However, that doesn’t seem to work for the Assistant API.

Based on your previous comment (not the reference to the API docs), I would assume that file upload is the way for using images in the Assistant API like this

oai_file = oai_client.files.create(file=open(image_path, "rb"), purpose="vision")
turn = {
                "role": "user",
                "content": [
                    {"type": "text", "text": prompt.instruction},
                    {"type": "image_file", "image_file": {"file_id": oai_file.id}},
                ],
            }

matipvp02 · May 23, 2024, 11:13pm

I’m having the same issue. In my case, I’m using the Python library. I’m literally replicating the process_image flow posted here, but still, same error.

_j · May 24, 2024, 12:49am

Chat Completions in API reference will show you exactly how to send the BASE64 string, when you click ‘vision’ and ‘python’ on the example code window.

Assistants has no method to send base64 with a message - you either provide a URL, or you upload a file with purpose vision to storage and then use the correct file attachement method for vision.

henning_cf · May 24, 2024, 10:23am

Yes, exactly! Uploading an image file or providing the image URL seems to be the current solution for the Assistant API. For Chat API, the base64 is supported.

IAmJackHarper · May 24, 2024, 11:22am

Same for me, I can’t send base64 images to any model in completions except gpt-4-vision-preview

EDIT:
Solved, it’s a slightly different syntax than what it was before.
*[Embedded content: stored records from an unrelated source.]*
-- ==== Sys2Proof/Word.lean ====
section
/-!
DEFINITION. Sys2Proof/Word.lean: the register word (R3), the byte, and the sparse table type that holds numbered things.
-/
namespace Sys2Proof

/-- A register is 32 bits wide, bit 0 least significant (R3). -/
abbrev Word := BitVec 32

/-- One byte of a record, page or descriptor. -/
abbrev Byte := BitVec 8

/-- A sparse numbered collection: pairs of an index and a value, indices strictly rising, and no pair that holds the
value an unlisted index reads as. Equal collections are equal lists. -/
abbrev Tab (α : Type) := List (Nat × α)

end Sys2Proof
end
Try this:

img_str = f"data:image/jpeg;base64,{img_base64}"

response = client.chat.completions.create(
        model="gpt-4o",
        messages=[
            {
                "role": "user",
                "content": [
                    {"type": "text", "text": "Any text message"},
                    {"type": "image_url", "image_url": {"url": img_str}}
                ],
            }
        ],
        max_tokens=300,
    )

asankarankutty · May 31, 2024, 8:13pm

Thanks for this! I had used the read() method instead of getvalue() method to obtain the base64 string, leading to an invalid base64 image_url error.

r.ramloll · September 14, 2024, 3:31am

We are now in September and I am still not able to get vision to work in Assistant. I tried base64 encoding, the image interpretations did not seem to have anything to do with the pics. I also tried the URL approach, I tested with images from Wikipedia, that worked reliably every time. Then I tested with images hosted publicly on Google storage bucket via simple direct URLs… and it was so very on and off…unreliable. Has anyone really found a solution that works with Assistants?

r.ramloll · September 14, 2024, 3:35am

Can you clarify how ‘you upload a file with purpose vision to storage and then use the correct file attachement method for vision.’
I have been able to upload a file with purpose vision to storage … but how to use the correct file attachment method?

_j · September 14, 2024, 4:31am

Out of a million plus API users, of those who use assistants and vision, I suspect the majority.

If you want an AI model that will work well in assistants, start with gpt-4-turbo-0125 or gpt-4-turbo-1106 for English only, and only after success should you try cheaper models.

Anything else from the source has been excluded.